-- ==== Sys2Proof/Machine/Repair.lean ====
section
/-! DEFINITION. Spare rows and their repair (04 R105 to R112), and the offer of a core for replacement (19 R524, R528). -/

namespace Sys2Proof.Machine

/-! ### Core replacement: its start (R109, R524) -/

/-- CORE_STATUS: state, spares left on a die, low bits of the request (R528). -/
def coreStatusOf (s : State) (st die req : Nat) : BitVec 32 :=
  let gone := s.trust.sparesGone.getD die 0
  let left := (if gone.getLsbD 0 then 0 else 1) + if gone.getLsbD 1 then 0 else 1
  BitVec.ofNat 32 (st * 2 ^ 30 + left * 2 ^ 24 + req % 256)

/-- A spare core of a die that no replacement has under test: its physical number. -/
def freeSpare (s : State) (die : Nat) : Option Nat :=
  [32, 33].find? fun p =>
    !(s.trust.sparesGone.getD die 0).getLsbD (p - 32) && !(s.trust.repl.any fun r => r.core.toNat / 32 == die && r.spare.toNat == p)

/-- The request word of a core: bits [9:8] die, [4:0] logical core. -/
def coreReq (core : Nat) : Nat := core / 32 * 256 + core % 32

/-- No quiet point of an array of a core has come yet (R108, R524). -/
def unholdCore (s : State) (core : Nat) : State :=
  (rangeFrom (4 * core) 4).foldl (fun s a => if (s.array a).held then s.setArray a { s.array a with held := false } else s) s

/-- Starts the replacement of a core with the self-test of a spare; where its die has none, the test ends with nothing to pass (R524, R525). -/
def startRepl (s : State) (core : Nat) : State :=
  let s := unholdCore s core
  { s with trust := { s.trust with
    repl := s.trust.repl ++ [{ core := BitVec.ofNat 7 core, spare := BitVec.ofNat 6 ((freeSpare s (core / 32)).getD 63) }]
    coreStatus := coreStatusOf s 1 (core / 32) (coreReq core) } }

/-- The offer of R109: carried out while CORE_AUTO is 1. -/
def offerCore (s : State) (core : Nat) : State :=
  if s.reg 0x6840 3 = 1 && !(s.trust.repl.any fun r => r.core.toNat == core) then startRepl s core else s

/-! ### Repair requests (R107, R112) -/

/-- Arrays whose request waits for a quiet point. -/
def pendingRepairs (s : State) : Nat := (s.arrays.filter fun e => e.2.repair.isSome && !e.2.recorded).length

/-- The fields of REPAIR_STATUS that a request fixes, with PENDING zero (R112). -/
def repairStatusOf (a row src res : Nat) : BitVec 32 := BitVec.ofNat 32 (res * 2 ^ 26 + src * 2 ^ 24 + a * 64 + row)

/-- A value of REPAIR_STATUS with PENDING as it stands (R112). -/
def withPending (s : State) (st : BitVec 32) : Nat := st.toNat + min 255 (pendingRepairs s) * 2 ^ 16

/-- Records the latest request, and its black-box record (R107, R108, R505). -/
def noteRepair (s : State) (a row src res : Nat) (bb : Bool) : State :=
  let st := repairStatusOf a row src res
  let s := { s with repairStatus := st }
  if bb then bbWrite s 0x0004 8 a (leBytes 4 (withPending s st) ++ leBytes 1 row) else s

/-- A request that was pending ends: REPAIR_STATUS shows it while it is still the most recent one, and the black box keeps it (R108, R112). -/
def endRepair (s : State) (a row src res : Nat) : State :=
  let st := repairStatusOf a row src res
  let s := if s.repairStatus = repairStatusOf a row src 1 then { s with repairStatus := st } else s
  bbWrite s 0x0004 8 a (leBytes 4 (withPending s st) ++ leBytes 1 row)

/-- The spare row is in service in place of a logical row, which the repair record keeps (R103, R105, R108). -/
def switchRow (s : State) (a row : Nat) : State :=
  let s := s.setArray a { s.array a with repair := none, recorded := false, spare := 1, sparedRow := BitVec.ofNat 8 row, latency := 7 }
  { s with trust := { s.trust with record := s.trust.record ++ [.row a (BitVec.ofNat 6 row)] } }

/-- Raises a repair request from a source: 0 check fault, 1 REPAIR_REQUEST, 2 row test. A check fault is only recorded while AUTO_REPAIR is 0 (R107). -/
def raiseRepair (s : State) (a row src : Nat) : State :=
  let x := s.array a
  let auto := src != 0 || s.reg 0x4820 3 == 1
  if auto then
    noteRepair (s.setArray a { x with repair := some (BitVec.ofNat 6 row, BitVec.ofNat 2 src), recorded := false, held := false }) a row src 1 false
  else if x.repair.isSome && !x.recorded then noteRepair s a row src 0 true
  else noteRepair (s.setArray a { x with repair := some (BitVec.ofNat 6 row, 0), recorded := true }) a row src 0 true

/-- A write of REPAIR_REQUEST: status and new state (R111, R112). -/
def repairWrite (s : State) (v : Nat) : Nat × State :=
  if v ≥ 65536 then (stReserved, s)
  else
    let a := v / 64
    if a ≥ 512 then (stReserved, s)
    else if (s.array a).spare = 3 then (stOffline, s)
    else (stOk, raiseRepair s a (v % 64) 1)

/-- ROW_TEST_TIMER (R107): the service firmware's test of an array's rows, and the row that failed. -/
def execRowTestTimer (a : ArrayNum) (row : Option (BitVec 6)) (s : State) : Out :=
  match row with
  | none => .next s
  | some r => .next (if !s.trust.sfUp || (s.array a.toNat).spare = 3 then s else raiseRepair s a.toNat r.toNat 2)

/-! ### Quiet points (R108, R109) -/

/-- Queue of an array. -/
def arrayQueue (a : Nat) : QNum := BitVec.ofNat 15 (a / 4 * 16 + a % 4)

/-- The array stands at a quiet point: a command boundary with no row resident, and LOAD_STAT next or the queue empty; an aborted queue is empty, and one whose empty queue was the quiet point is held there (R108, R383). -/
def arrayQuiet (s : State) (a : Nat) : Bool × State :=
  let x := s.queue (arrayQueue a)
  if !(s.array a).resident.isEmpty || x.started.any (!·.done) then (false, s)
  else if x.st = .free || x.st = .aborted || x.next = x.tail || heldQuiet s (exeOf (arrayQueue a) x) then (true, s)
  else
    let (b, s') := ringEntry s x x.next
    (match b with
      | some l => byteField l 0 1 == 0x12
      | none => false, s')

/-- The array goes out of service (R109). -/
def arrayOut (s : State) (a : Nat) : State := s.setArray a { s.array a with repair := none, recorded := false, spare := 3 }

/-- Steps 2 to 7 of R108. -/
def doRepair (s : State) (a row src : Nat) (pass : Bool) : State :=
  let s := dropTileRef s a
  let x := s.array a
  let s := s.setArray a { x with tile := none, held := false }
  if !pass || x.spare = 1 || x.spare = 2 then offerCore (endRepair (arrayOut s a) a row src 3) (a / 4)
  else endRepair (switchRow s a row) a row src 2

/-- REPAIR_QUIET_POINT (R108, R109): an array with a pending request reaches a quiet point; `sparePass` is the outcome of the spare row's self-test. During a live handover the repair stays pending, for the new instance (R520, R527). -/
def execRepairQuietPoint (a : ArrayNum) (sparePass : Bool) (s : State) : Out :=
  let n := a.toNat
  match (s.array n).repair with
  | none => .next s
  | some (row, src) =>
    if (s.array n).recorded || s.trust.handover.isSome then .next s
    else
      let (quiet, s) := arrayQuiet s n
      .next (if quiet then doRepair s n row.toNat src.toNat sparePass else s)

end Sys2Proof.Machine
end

------------------------------------------------------------------------

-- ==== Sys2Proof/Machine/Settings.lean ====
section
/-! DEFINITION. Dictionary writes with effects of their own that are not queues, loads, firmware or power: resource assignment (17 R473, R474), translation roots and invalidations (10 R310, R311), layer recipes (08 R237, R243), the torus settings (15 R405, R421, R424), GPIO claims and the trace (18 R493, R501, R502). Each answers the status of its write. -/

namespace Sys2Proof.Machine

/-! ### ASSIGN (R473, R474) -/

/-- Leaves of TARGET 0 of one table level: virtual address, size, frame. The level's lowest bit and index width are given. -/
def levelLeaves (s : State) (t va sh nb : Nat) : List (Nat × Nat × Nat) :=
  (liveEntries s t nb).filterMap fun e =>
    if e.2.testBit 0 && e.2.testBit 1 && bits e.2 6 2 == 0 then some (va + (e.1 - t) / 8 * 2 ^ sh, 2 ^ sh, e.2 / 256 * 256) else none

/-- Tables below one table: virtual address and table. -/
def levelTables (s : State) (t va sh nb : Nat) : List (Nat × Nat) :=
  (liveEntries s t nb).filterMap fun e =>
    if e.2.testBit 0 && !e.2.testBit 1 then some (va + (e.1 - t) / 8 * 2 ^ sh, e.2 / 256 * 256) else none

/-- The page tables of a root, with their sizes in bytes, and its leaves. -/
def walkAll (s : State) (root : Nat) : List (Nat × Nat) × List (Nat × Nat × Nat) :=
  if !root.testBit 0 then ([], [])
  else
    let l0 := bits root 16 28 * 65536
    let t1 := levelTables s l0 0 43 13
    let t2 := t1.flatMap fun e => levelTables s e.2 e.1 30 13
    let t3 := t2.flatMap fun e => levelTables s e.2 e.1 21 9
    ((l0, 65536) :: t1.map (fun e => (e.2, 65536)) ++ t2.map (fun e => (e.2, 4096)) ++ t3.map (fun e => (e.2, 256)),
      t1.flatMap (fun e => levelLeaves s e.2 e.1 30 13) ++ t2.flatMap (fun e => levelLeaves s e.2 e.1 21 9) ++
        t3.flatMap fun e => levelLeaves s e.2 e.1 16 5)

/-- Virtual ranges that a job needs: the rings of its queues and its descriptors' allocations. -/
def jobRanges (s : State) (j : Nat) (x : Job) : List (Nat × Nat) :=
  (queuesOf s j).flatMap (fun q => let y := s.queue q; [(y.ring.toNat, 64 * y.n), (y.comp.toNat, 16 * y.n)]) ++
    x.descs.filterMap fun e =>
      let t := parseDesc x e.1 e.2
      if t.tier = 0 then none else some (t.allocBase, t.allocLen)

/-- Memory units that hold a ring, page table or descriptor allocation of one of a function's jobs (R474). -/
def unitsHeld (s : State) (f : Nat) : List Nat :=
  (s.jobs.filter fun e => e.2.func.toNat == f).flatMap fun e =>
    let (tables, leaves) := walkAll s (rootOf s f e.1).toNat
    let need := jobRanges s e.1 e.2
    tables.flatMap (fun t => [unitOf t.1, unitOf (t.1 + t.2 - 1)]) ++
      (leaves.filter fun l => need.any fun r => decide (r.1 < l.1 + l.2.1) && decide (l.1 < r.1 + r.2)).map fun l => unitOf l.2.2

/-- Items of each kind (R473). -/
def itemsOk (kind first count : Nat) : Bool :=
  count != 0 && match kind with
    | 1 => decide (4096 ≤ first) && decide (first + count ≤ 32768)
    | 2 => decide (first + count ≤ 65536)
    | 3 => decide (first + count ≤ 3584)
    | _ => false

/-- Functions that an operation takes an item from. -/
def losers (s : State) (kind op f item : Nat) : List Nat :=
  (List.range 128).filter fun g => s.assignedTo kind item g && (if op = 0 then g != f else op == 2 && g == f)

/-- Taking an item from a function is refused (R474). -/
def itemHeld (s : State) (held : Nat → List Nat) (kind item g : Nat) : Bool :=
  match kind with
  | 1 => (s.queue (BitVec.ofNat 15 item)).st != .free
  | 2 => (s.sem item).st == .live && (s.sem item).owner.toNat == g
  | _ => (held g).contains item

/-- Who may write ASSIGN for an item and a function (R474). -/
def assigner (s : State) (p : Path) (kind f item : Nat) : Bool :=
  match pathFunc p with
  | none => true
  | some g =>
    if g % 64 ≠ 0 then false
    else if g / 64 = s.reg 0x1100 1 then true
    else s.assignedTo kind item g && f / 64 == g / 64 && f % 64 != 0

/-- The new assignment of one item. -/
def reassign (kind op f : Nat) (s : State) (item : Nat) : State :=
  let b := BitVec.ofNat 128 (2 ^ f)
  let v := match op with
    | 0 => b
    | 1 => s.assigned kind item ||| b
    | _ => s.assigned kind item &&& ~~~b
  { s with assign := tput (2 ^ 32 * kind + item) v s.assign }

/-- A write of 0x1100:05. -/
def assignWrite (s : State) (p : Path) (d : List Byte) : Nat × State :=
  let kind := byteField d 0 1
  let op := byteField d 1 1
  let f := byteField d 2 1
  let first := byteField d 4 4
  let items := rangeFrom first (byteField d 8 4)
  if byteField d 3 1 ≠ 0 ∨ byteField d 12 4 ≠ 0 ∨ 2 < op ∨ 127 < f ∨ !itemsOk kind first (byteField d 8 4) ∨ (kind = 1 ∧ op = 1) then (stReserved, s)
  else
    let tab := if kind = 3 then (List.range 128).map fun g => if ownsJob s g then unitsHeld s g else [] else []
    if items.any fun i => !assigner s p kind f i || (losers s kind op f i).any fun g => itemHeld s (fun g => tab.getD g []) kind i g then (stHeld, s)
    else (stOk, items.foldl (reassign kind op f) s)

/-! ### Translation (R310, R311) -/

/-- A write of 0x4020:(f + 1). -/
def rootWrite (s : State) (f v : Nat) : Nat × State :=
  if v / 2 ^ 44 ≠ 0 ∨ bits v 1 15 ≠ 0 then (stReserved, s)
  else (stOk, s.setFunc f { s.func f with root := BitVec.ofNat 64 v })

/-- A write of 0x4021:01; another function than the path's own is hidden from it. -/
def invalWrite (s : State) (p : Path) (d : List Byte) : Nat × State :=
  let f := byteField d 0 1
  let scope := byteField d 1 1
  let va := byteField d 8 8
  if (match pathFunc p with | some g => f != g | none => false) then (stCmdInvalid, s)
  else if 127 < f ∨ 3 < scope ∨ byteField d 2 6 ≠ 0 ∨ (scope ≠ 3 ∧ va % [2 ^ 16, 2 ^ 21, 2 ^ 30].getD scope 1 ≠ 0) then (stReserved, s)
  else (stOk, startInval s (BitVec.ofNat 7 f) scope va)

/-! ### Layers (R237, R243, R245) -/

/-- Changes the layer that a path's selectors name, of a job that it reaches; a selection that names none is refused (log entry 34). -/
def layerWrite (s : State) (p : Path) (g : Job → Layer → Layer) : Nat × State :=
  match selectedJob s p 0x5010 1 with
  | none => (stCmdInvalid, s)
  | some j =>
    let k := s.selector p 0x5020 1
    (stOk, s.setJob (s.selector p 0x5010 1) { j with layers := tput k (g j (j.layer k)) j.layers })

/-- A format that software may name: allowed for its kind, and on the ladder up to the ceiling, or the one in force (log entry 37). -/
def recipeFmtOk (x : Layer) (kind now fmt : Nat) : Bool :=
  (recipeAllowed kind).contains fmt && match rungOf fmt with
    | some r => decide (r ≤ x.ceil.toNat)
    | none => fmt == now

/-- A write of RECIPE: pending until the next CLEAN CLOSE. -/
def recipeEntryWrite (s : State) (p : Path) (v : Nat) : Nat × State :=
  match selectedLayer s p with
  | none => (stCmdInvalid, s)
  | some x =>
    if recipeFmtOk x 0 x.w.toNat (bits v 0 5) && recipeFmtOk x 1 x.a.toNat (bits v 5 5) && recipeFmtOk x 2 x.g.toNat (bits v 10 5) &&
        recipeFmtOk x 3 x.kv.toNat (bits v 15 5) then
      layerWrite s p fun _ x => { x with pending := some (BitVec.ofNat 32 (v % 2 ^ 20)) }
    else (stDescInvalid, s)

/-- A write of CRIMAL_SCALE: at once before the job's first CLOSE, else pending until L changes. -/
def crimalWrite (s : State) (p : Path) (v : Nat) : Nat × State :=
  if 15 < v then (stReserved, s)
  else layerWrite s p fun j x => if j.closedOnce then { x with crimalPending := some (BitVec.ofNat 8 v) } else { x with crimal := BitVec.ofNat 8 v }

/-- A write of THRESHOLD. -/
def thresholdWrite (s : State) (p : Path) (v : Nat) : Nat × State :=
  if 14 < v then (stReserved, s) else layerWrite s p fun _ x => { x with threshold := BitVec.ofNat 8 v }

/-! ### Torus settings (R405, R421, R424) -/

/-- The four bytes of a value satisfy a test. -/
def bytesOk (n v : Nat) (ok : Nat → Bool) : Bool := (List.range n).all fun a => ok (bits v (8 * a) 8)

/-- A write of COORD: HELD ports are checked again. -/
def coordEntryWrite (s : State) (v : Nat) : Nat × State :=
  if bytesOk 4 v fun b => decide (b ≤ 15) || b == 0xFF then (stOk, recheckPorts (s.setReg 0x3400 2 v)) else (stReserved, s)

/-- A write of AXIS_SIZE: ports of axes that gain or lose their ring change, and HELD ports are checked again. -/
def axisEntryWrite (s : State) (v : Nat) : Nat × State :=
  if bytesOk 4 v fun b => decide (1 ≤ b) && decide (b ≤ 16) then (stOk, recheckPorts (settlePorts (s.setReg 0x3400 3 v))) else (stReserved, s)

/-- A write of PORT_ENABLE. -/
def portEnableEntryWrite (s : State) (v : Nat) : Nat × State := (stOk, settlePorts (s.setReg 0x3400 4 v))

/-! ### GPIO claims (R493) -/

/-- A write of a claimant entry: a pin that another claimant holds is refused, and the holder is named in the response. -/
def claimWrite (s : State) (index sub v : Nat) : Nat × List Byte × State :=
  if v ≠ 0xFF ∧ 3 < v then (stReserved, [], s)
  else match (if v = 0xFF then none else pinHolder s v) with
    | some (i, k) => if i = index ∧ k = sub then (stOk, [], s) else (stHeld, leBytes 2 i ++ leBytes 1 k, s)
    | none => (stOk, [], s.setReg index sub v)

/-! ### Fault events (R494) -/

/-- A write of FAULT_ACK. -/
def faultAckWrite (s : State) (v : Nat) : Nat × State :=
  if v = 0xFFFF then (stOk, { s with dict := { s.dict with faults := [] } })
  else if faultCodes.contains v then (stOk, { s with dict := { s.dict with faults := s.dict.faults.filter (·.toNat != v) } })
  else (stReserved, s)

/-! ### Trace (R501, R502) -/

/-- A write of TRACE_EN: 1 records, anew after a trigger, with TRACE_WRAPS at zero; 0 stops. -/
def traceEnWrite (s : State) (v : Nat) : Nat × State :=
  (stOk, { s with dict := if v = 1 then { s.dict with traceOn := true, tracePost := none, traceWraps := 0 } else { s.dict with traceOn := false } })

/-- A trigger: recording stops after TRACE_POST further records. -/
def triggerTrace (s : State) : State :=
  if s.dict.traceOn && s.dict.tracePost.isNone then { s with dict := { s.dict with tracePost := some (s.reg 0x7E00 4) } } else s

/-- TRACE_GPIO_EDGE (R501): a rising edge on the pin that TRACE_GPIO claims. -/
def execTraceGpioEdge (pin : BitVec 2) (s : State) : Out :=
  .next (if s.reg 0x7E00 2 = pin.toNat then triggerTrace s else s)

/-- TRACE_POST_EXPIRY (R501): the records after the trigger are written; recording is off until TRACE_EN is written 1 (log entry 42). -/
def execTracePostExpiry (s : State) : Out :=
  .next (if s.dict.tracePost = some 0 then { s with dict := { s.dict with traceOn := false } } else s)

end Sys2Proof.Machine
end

------------------------------------------------------------------------

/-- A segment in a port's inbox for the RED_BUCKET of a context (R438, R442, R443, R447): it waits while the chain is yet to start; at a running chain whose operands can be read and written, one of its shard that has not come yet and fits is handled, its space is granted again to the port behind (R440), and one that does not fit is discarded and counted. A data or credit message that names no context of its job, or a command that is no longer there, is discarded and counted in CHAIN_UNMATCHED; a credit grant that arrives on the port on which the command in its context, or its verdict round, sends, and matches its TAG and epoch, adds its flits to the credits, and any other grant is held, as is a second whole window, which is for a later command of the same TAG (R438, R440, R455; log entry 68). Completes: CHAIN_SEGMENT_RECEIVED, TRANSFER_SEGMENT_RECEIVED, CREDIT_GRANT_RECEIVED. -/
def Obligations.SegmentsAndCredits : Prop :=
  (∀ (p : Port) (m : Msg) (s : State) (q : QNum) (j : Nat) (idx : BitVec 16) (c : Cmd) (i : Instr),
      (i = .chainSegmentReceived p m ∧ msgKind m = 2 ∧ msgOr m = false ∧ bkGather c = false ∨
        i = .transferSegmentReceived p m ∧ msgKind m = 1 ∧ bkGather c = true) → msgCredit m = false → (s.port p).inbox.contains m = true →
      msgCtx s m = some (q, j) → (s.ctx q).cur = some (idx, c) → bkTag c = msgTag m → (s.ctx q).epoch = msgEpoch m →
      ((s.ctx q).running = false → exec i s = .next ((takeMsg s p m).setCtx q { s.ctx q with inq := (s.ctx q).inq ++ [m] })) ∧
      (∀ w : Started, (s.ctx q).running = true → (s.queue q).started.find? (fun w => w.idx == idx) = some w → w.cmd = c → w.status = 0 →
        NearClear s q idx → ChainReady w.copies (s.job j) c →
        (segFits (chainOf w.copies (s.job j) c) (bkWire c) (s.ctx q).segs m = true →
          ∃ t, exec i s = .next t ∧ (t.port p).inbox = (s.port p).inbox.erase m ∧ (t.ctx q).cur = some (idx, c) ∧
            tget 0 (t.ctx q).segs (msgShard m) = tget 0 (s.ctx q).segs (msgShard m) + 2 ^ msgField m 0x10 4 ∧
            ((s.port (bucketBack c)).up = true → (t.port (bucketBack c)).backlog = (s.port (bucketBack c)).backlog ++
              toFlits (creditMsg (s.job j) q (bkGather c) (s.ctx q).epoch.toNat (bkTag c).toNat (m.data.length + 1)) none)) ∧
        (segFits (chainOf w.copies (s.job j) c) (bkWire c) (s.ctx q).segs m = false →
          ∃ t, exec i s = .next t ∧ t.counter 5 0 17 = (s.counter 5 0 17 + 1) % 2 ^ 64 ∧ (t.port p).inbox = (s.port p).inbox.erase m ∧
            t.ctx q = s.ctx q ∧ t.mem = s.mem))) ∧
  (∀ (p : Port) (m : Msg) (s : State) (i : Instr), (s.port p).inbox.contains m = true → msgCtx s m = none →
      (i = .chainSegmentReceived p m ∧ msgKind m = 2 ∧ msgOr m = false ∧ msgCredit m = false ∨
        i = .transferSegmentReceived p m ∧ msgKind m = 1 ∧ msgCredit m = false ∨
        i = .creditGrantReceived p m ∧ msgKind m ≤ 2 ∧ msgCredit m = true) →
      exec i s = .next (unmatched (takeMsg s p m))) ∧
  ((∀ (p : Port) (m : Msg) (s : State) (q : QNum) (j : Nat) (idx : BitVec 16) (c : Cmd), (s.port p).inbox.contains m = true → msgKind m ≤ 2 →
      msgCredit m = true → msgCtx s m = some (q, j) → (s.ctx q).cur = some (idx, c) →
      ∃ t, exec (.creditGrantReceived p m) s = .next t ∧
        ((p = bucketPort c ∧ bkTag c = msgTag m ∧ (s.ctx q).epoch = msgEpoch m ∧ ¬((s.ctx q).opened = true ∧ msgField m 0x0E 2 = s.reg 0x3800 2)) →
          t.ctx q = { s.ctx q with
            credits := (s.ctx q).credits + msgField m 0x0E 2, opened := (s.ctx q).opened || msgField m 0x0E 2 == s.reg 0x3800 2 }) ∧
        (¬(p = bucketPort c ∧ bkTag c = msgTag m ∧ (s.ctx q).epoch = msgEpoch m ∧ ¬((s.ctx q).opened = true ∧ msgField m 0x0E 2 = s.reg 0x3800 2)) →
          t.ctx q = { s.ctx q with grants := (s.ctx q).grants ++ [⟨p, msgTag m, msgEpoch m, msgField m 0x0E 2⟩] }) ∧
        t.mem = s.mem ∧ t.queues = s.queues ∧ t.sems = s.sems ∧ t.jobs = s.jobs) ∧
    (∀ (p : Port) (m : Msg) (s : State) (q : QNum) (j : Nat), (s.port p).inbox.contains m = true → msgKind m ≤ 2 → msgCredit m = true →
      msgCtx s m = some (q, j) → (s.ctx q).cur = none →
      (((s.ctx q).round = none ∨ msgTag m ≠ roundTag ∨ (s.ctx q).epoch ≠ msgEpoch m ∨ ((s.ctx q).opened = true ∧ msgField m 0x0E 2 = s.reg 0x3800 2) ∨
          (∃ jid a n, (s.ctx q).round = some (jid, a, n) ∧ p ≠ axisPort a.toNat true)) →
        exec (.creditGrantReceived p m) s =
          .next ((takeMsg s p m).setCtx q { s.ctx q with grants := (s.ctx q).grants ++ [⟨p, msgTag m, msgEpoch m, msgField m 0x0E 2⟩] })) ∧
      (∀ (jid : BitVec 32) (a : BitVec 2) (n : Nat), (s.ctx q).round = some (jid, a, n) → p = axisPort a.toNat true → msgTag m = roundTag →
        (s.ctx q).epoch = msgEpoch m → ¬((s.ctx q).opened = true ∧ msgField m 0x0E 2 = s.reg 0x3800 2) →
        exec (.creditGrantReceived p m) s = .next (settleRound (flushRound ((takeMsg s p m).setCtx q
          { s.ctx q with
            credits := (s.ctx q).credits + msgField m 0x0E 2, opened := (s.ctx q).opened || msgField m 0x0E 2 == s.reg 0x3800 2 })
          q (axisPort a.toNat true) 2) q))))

------------------------------------------------------------------------

*Task goal:*
Across the data above, count every line with "zero" in it and write only the total.

*Solution below:*
2